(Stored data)
______
-- ==== Sys2Proof/Machine/Ops.lean ====
section
/-! DEFINITION. Machine/Ops.lean: the operations that every meaning shares: naming cores, contexts and their objects, reading
registers and landing results (R26 to R29, R60 to R66, R204), control registers (R70, R71), completions on rings (R264 to
R266), and TAKING AN EXCEPTION (R35, R376 to R381) with its way back (R366, R378). -/

namespace Sys2Proof

/-- The key of a context. -/
def CtxId.key (c : CtxId) : Nat := c.core.toNat * 4 + c.slot.toNat

end Sys2Proof

namespace Sys2Proof.Machine

/-- What `exec` answers. -/
abbrev Out := Host.Outcome State Fault Refusal

/-! ### Cores, groups and contexts (R16 to R20) -/

/-- An S-core number (R19). -/
def isS (c : BitVec 16) : Bool := c.getLsbD 15

/-- The stack of an S-core number. -/
def stackOf (c : BitVec 16) : Nat := field c 7 4

/-- The die of a core: for an S-core, that of its stack (R18). -/
def dieOf (c : BitVec 16) : Bool := if isS c then decide (8 ≤ stackOf c) else c.getLsbD 8

/-- The cluster (0 to 15) or stack (16 to 31) of a core. -/
def groupOf (c : BitVec 16) : Nat := if isS c then 16 + stackOf c else (if c.getLsbD 8 then 8 else 0) + field c 7 5

/-- The core's number within its cluster or stack. -/
def withinGroup (c : BitVec 16) : Nat := if isS c then field c 3 0 else field c 4 0

/-- The number of core `k` of a group (R19). -/
def coreAt (g k : Nat) : BitVec 16 :=
  if 16 ≤ g then BitVec.ofNat 16 (0x8000 + (g - 16) * 0x10 + k) else BitVec.ofNat 16 (g / 8 * 0x100 + g % 8 * 0x20 + k)

/-- Whether a core number names a core that is present (R19, R415). -/
def State.corePresent (s : State) (c : BitVec 16) : Bool :=
  coreNumOk c && decide (field c 14 9 = 0) &&
    (if isS c then s.resmap.stackMask.getLsbD (stackOf c) && s.resmap.scores.getLsbD (stackOf c * 16 + withinGroup c)
     else s.resmap.clusters.getLsbD (groupOf c) && s.resmap.dcores.getLsbD (groupOf c * 32 + withinGroup c))

/-- CORECLASS (R17). -/
def coreClass (c : BitVec 16) : W64 :=
  if isS c then BitVec.ofNat 64 ((if dieOf c then 2 ^ 24 else 0) + withinGroup c * 2 ^ 16 + stackOf c * 2 ^ 8 + 8 + 1)
  else BitVec.ofNat 64 ((if dieOf c then 2 ^ 24 else 0) + withinGroup c * 2 ^ 16 + field c 7 5 * 2 ^ 8 + 4)

/-- The context of a key. -/
def ctxOfKey (k : Nat) : CtxId := ⟨BitVec.ofNat 16 (k / 4), BitVec.ofNat 2 (k % 4)⟩

/-- The contexts of a core. -/
def ctxsOf (core : BitVec 16) : List CtxId := [⟨core, 0⟩, ⟨core, 1⟩, ⟨core, 2⟩, ⟨core, 3⟩]

/-- A context. -/
def State.ctx (s : State) (c : CtxId) : Ctx := SMap.get Ctx.init s.ctxs c.key

/-- Replaces a context. -/
def State.setCtx (s : State) (c : CtxId) (x : Ctx) : State := { s with ctxs := SMap.set Ctx.init s.ctxs c.key x }

/-- Applies a function to a context. -/
def State.onCtx (s : State) (c : CtxId) (f : Ctx → Ctx) : State := s.setCtx c (f (s.ctx c))

/-- The context whose slot operation is being performed. -/
def State.me (s : State) : Ctx := s.ctx s.cur

/-- Applies a function to that context. -/
def State.onMe (s : State) (f : Ctx → Ctx) : State := s.onCtx s.cur f

/-- A core. -/
def State.core (s : State) (c : BitVec 16) : Core := SMap.get Core.init s.cores c.toNat

/-- Applies a function to a core. -/
def State.onCore (s : State) (c : BitVec 16) (f : Core → Core) : State :=
  { s with cores := SMap.set Core.init s.cores c.toNat (f (s.core c)) }

/-- A cluster or stack. -/
def State.group (s : State) (g : Nat) : Group := SMap.get Group.init s.groups g

/-- Applies a function to a group. -/
def State.onGroup (s : State) (g : Nat) (f : Group → Group) : State :=
  { s with groups := SMap.set Group.init s.groups g (f (s.group g)) }

/-- A stack. -/
def State.stack (s : State) (n : Nat) : Stack := SMap.get Stack.init s.stackTab n

/-- Applies a function to a stack. -/
def State.onStack (s : State) (n : Nat) (f : Stack → Stack) : State :=
  { s with stackTab := SMap.set Stack.init s.stackTab n (f (s.stack n)) }

/-- A channel of a stack. -/
def State.channel (s : State) (st ch : Nat) : Channel := SMap.get Channel.init (s.stack st).channels ch

/-- Applies a function to a channel. -/
def State.onChannel (s : State) (st ch : Nat) (f : Channel → Channel) : State :=
  s.onStack st fun k => { k with channels := SMap.set Channel.init k.channels ch (f (SMap.get Channel.init k.channels ch)) }

/-- The Lathe of a die. -/
def State.lathe (s : State) (die : Bool) : Lathe := if die then s.lathe1 else s.lathe0
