-- ==== Sys2Proof/Machine/Row.lean ====
section
/-! DEFINITION. Machine/Row.lean: the row commands of the S-core (R293 to R297, R451), refresh duty and the refresh guard (R298,
R299), scrubbing and repair requests (R405 to R407), leases and handovers (R396, R397). -/

namespace Sys2Proof.Machine

/-! ### Banks, errors and scrubbing (R405 to R407) -/

/-- The key of a bank of a stack. -/
def bankKey (ch bank : Nat) : Nat := 16 * ch + bank

/-- A bank's mode register and scrub state. -/
def Stack.bank (k : Stack) (ch bank : Nat) : BankMode := SMap.get BankMode.init k.banks (bankKey ch bank)

/-- Applies a function to a bank. -/
def State.onBank (s : State) (st ch bank : Nat) (f : BankMode → BankMode) : State :=
  s.onStack st fun k => { k with banks := SMap.set BankMode.init k.banks (bankKey ch bank) (f (k.bank ch bank)) }

/-- The banks of a set (R293). -/
def setBanks (j : Nat) : List Nat := [j, j + 4, j + 8, j + 12]

/-- The device address of a byte of a row (R384). -/
def rowAddr (st ch bank row : Nat) : Nat := st * 2 ^ 36 + ch * 2 ^ 31 + row * 2 ^ 15 + bank * 2 ^ 11

/-- The bank has met an error in a row and, where it is known, column group. -/
def BankMode.find (b : BankMode) (row : Nat) (column : Option Nat) : BankMode :=
  match column with
  | some c => if b.found.contains (row, c) then b else { b with found := b.found ++ [(row, c)] }
  | none => b

/-- A repair request: of the column group when the errors of four rows lie in it, else of the row (R407). -/
def BankMode.request (b : BankMode) (row : Nat) (column : Option Nat) : Bool × Nat :=
  match column with
  | some c => if 4 ≤ (((b.found.filter fun e => decide (e.2 = c)).map (·.1)).eraseDups).length then (false, c) else (true, row)
  | none => (true, row)

/-- A bank asks for the repair of a row, or of its column group (R407). Requests that already wait for rows of the column stay: R407's "instead"
speaks of the request made now (log entry 89). -/
def BankMode.ask (b : BankMode) (row : Nat) (column : Option Nat) : BankMode :=
  let r := b.request row column
  if b.pending.contains r then b else { b with pending := b.pending ++ [r] }

/-- An uncorrectable error: counted, and on the row's first one a repair is requested (R405, R407). -/
def BankMode.noteUe (b : BankMode) (row : Nat) (column : Option Nat) : BankMode :=
  let b1 := b.find row column
  let b2 := if SMap.get false b1.ueRows row then b1 else b1.ask row column
  { b2 with ue := min (b2.ue + 1) 4095, ueRows := SMap.set false b2.ueRows row true }

/-- A correctable error: counted, and a repair is requested if the pass before corrected the row too (R405, R407). -/
def BankMode.noteCe (b : BankMode) (row : Nat) (column : Option Nat) : BankMode :=
  let b1 := b.find row column
  let b2 := if SMap.get false b1.lastFixed row then b1.ask row column else b1
  { b2 with ce := min (b2.ce + 1) (2 ^ 32 - 1) }

/-- From a repair request on, the Lathe of the stack's die waits for a repair window (R408). -/
def State.noteRepair (s : State) (st ch bank : Nat) : State :=
  if ((s.stack st).bank ch bank).pending.isEmpty then s
  else s.onLathe (decide (8 ≤ st)) fun l => { l with repwaitFrom := l.repwaitFrom.or (some s.chip) }
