def execAwaitf (d : BitVec 6) (ring : BitVec 4) (s0 : State) : Out :=
  slotOp true (fun s => s.unboundRing ring 9)
    (fun s0 =>
      let s := s0.serveFirst (s0.me.ringId ring.toNat)
      let r := s.ring (s.me.ringId ring.toNat)
      if r.ready then s.onMe fun c => c.landS 1 d r.oldest false
      else
        let p := if d = 0 then 0 else s.me.regs.phys d
        (s.onMe fun c => { c with regs := { c.regs with landing := c.regs.landing ++ [⟨none, .s p 0, false, none, c.regs.tick⟩] } }).block
          (.awaitf ring.toNat p)) s0

def execRels (ring : BitVec 4) (s : State) : Out :=
  slotOp true (fun s => s.unboundRing ring 9)
    (fun s0 =>
      let id := s0.me.ringId ring.toNat
      let s := s0.serveFirst id
      if (s.ring id).ready then s.freeSlot id else s.block (.rels ring.toNat)) s

/-- A context blocked on a ring wakes, after those that blocked on it before (R23, R322). -/
def State.serveUpTo (s : State) (c : CtxId) (id : Nat) : State :=
  (((s.ringWaiters c.core id).takeWhile fun k => decide (k ≠ c)) ++ [c]).foldl (State.serve id) s

/-- A blocked `awaitf` whose slot has been filled returns (R23, R267). -/
def execAwaitfWake (c : CtxId) (s : State) : Out :=
  .next (match (s.ctx c).st with
    | .blocked (.awaitf q _) => s.serveUpTo c ((s.ctx c).ringId q)
    | _ => s)

/-- A blocked `rels` whose slot has been filled frees it (R23, R268). -/
def execRelsWake (c : CtxId) (s : State) : Out :=
  .next (match (s.ctx c).st with
    | .blocked (.rels q) => s.serveUpTo c ((s.ctx c).ringId q)
    | _ => s)

/-- The `rels` that a ring is owed act when its oldest slot is FILLED, after the contexts that blocked on it before them (R268, R322; log entry 99). -/
def State.payOwed (s : State) (id : Nat) : State :=
  match (s.ring id).owed with
  | [] => s
  | e :: _ =>
    let before := (s.ringWaiters (BitVec.ofNat 16 e.1) id).takeWhile fun c => decide ((s.ctx c).blockKey c < e.2)
    (before.foldl (State.serve id) s).payRels id (e.2 + 1)

/-- A held completion is posted once its ring has room (R266), which a `rels` that the ring is owed may make. -/
def execHeldCompletionPost (ring : Nat) (s : State) : Out := .next ((s.payOwed ring).onRing ring Ring.unhold)

/-! ### Variable results (R28, R300) -/

/-- The bit of a space in a `waitr` mask. -/
def waitBit : QSpace → Nat
  | .k => 0 | .d => 1 | .m => 2 | .f => 3 | .h => 4

/-- Whether a landing entry is a variable result that a mask covers, of an access numbered below `upTo`. -/
def Landing.covered (mask : BitVec 5) (upTo : Nat) (l : Landing) : Bool :=
  match l.var with
  | some (sp, n) => mask.getLsbD (waitBit sp) && decide (n < upTo)
  | none => false

/-- The queued access of a landing entry. -/
def Ctx.accessOf (c : Ctx) (l : Landing) : Option QAcc :=
  match l.var with
  | some (_, n) => c.queue.find? fun q => decide (q.seq = n)
  | none => none

/-- Whether an access is speculative (R260). -/
def QAcc.spec (q : QAcc) : Bool :=
  match q.kind with
  | .load sp => sp
  | _ => false

/-- Whether an access has been performed. -/
def QAcc.isDone (q : QAcc) : Bool :=
  match q.phase with
  | .done _ _ _ => true
  | _ => false

/-- The fault found in the bytes that a consuming lane takes. -/
def QAcc.bad (q : QAcc) : Option (Nat × Nat × Nat) :=
  match q.phase with
  | .done _ b _ => b
  | _ => none

/-- The location from which a performed access came. -/
def QAcc.home (q : QAcc) : Option Loc :=
  match q.phase with
  | .done _ _ h => h
  | _ => none

/-- The bytes that an access returns: those of the gate over those of memory (R33); a poison result is zero (R260). -/
def QAcc.result (q : QAcc) : List Byte :=
  match q.phase with
  | .done bs bad _ =>
    if q.spec && bad.isSome then []
    else if q.fwd.isEmpty then bs else List.zipWith (fun (f : Option Byte) b => f.getD b) q.fwd bs
  | _ => []

/-- The covered result of an access becomes due (R28): its value, and for a failed speculative load its tag. -/
def Landing.arrive (l : Landing) (q : QAcc) (due : Nat) : Landing :=
  let bs := q.result
  { l with
    due := some due
    tag := q.spec && q.bad.isSome
    val := match l.val with
      | .s r _ => .s r (BitVec.ofNat 64 (ofBytes bs))
      | .v r _ lanes => .v r (BitVec.ofNat 1024 (ofBytes bs)) lanes
      | v => v }

/-- Whether every covered result has arrived. -/
def Ctx.allArrived (c : Ctx) (mask : BitVec 5) (upTo : Nat) : Bool :=
  c.regs.landing.all fun l => !l.covered mask upTo || (match c.accessOf l with
    | some q => q.isDone
    | none => true)

/-- The first covered access, in program order, whose arrived data a consuming lane refuses (R161, R300). -/
def Ctx.badArrival (c : Ctx) (mask : BitVec 5) (upTo : Nat) : Option QAcc :=
  (c.regs.landing.filterMap fun l => if l.covered mask upTo then c.accessOf l else none).find? fun q => !q.spec && q.bad.isSome

/-- The covered results become due at a tick, in the shadow too when the `waitr` stands at the last mark (R28, R32). -/
def Ctx.arriveAll (c : Ctx) (mask : BitVec 5) (upTo due : Nat) (both : Bool) : Ctx :=
  c.onLanding both fun l =>
    if l.covered mask upTo then
      match c.accessOf l with
      | some q => l.arrive q due
      | none => { l with due := some due }
    else l

def execWaitr (spaces : BitVec 5) (s : State) : Out :=
  slotOp true noCheck
    (fun s =>
      let c := s.me
      if c.allArrived spaces c.seq && (c.badArrival spaces c.seq).isNone then
        s.onMe fun c => c.arriveAll spaces c.seq (c.regs.tick + 1) false
      else s.block (.waitr spaces c.seq c.regs.pc)) s

/-- An uncorrectable error of a row that a consuming lane met in the sector of an address of space code 3: a bad code, or one that stands in a cell
(R407). -/
def State.noteConsumed (s : State) (reason space a : Nat) : State :=
  if space = 3 && (reason = 15 || s.cellBad a) then s.meetUe a else s

/-- Results arrive at a blocked `waitr` (R300): a bad one loses the context, and once all have arrived they land at its tick + 1. -/
def execVariableResultArrive (c : CtxId) (s : State) : Out :=
  let x := s.ctx c
  .next (match x.st with
    | .blocked (.waitr mask upTo bundle) =>
      match x.badArrival mask upTo with
      | some q =>
        match q.phase with
        | .done _ (some (f, sp, a)) home => (s.noteConsumed f sp a).lose c f bundle (lostWord sp a) home
        | _ => s
      | none =>
        if x.allArrived mask upTo then (s.onCtx c fun k => k.arriveAll mask upTo k.regs.tick k.atMark).wake c
        else s
    | _ => s)

/-! ### `fence` (R167, R301) -/

/-- A fence takes a number among its context's accesses, with its scope, while something issued before it has not performed. R167 and R301 do not say
on which side the accesses of the fence's own bundle stand; here they are before it, as for `waitr` (R300, log entry 72). -/
def execFence (scope : Scope) (s : State) : Out :=
  slotOp true noCheck (fun s =>
    let waits := (s.core s.cur.core).writes.any fun w => w.of s.cur.slot s.me.bid
    s.onMe fun c =>
      if waits || c.queue.any (fun q => !q.isDone) then { c with fences := c.fences ++ [(c.seq, scope)], seq := c.seq + 1 } else c) s

/-! ### Barriers (R302) -/

/-- The key of a barrier: of the core, or of its cluster or stack. -/
def barKey (core : BitVec 16) (cluster : Bool) (id : Nat) : Nat :=
  if cluster then 2 ^ 24 + groupOf core * 16 + id else core.toNat * 16 + id

/-- The groups of a barrier: the filling phase, then those that wait. -/
def State.barrier (s : State) (k : Nat) : List BarGroup := SMap.get [] s.barriers k

/-- Replaces the groups of a barrier. -/
def State.setBarrier (s : State) (k : Nat) (l : List BarGroup) : State := { s with barriers := SMap.set [] s.barriers k l }

/-- The group that an arrival of an ASID joins: the first of its ASID that is not full. -/
def barJoin (l : List BarGroup) (asid : BitVec 11) : Option BarGroup :=
  l.find? fun g => decide (g.asid = asid) && decide (g.arrived < g.count)

/-- The blocking condition of a context, also of one that was snapshotted while it was blocked. -/
def Ctx.blockedOn (c : Ctx) : Option Block :=
  match c.st, c.snap with
  | .blocked b, _ => some b
  | .preempted, .blocked b => some b
  | _, _ => none

/-- Whether the context of an arrival still holds its binding. -/
def State.stands (s : State) (a : Arrival) : Bool := decide ((s.ctx a.ctx).bid = a.bid)

/-- Whether every queued access that the arrivals of a phase release has performed (R166, R302): an arrival stands through pre-emption, rollback and
loss of its context. -/
def State.barReleased (s : State) (g : BarGroup) : Bool :=
  g.from_.all fun a => !s.hasLeft a.ctx a.bid a.seq &&
    (!s.stands a || (s.ctx a.ctx).queue.all fun q => decide (a.seq ≤ q.seq) || q.isDone)

/-- The core-store writes before a phase's arrivals become visible to every party: an arrival is a release (R166, R302). -/
def State.barPublish (s : State) (g : BarGroup) : State :=
  g.from_.foldl (fun s a => if s.stands a then s.publish a.ctx a.seq else s) s

/-- The contexts that wait for a phase. -/
def State.barWaiters (s : State) (key phase : Nat) : List CtxId :=
  (s.ctxs.filter fun e => decide (e.2.st = .blocked (.bar key phase))).map fun e => ctxOfKey e.1

/-- Phases of a barrier that have all their arrivals end, in order, and their contexts become Ready. -/
def State.openBarrier (s : State) (key : Nat) : List BarGroup → State
  | [] => s.setBarrier key []
  | g :: r =>
    if g.arrived = g.count && s.barReleased g then
      ((s.barWaiters key g.id).foldl State.wake (s.barPublish g)).openBarrier key r
    else s.setBarrier key (g :: r)

/-- Every barrier whose phase can end does so: after an arrival, and after an access that an arrival had to wait for. -/
def State.openBarriers (s : State) : State := (s.barriers.map (·.1)).foldl (fun s k => s.openBarrier k (s.barrier k)) s

/-- ILLEGAL_BUNDLE of a slot in a phase (R377). -/
def illegalBundle (slot phase : Nat) : Exn := Exn.mk .illegalBundle (slot + phase * 2 ^ 4) 0

/-- The count that a `bar` may have on an S-core (R302). -/
def barCountOk (core : BitVec 16) (cluster : Bool) (count1 : BitVec 12) : Bool :=
  !(isS core && cluster) || decide (count1.toNat < 64)

def execBar (cluster : Bool) (id : BitVec 4) (count1 : BitVec 12) (s : State) : Out :=
  slotOp true
    (fun s =>
      let key := barKey s.cur.core cluster id.toNat
      firstOf
        [ when (!barCountOk s.cur.core cluster count1) (illegalBundle 9 3)
        , match barJoin (s.barrier key) s.me.asid with
          | some g => when (decide (g.count ≠ count1.toNat + 1)) (illegalBundle 9 7)
          | none => none ])
    (fun s =>
      let key := barKey s.cur.core cluster id.toNat
      let l := s.barrier key
      let me : Arrival := ⟨s.cur, s.me.bid, s.me.seq⟩
      match barJoin l s.me.asid with
      | some g =>
        (s.setBarrier key (l.map fun x => if x.id = g.id then { x with arrived := x.arrived + 1, from_ := x.from_ ++ [me] } else x)).block (.bar key g.id)
      | none =>
        let f := s.fresh
        (f.2.setBarrier key (l ++ [⟨f.1, s.me.asid, count1.toNat + 1, 1, [me]⟩])).block (.bar key f.1)) s

/-! ### `tend`, `yield`, `ckeq`, `wtime` (R303 to R306) -/

def execTend (s : State) : Out := slotOp true noCheck (fun s => s.block .tend) s

def execYield (n1 : BitVec 6) (s : State) : Out :=
  slotOp true noCheck (fun s => s.onMe fun c => { c with yieldLeft := n1.toNat + 1 }) s

/-- Whether the registers that `ckeq` names hold one value, poison tags ignored (R305). -/
def Ctx.same (c : Ctx) (pred : Bool) (a b : BitVec 6) : Bool :=
  if pred then c.p (a.truncate 4) == c.p (b.truncate 4) else decide (c.s a = c.s b)

def execCkeq (pred : Bool) (a b : BitVec 6) (s : State) : Out :=
  slotOp true (fun s => when (!s.me.same pred a b) (Exn.mk .silentMismatch 9 a.toNat)) id s

def execWtime (a : BitVec 6) (rel : Bool) (s : State) : Out :=
  slotOp true (fun s => s.me.tagged 9 a)
    (fun s =>
      let d := (s.me.s a).toNat + (if rel then s.chip else 0)
      if d ≤ s.chip then s else s.block (.wtime d)) s

/-- A chip-time deadline is reached (R23, R306). -/
def execWtimeDeadline (c : CtxId) (s : State) : Out :=
  .next (match (s.ctx c).st with
    | .blocked (.wtime d) => if d ≤ s.chip then s.wake c else s
    | _ => s)

end Sys2Proof.Machine
end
______
### Action item
The response must consist solely of the lines from the first line of the entries through the line containing "stack (R18). -/", repeated exactly.

### Response
-- ==== Sys2Proof/Machine/Ops.lean ====
section
/-! DEFINITION. Machine/Ops.lean: the operations that every meaning shares: naming cores, contexts and their objects, reading
registers and landing results (R26 to R29, R60 to R66, R204), control registers (R70, R71), completions on rings (R264 to
R266), and TAKING AN EXCEPTION (R35, R376 to R381) with its way back (R366, R378). -/

namespace Sys2Proof

/-- The key of a context. -/
def CtxId.key (c : CtxId) : Nat := c.core.toNat * 4 + c.slot.toNat

end Sys2Proof

namespace Sys2Proof.Machine

/-- What `exec` answers. -/
abbrev Out := Host.Outcome State Fault Refusal

/-! ### Cores, groups and contexts (R16 to R20) -/

/-- An S-core number (R19). -/
def isS (c : BitVec 16) : Bool := c.getLsbD 15

/-- The stack of an S-core number. -/
def stackOf (c : BitVec 16) : Nat := field c 7 4

/-- The die of a core: for an S-core, that of its stack (R18). -/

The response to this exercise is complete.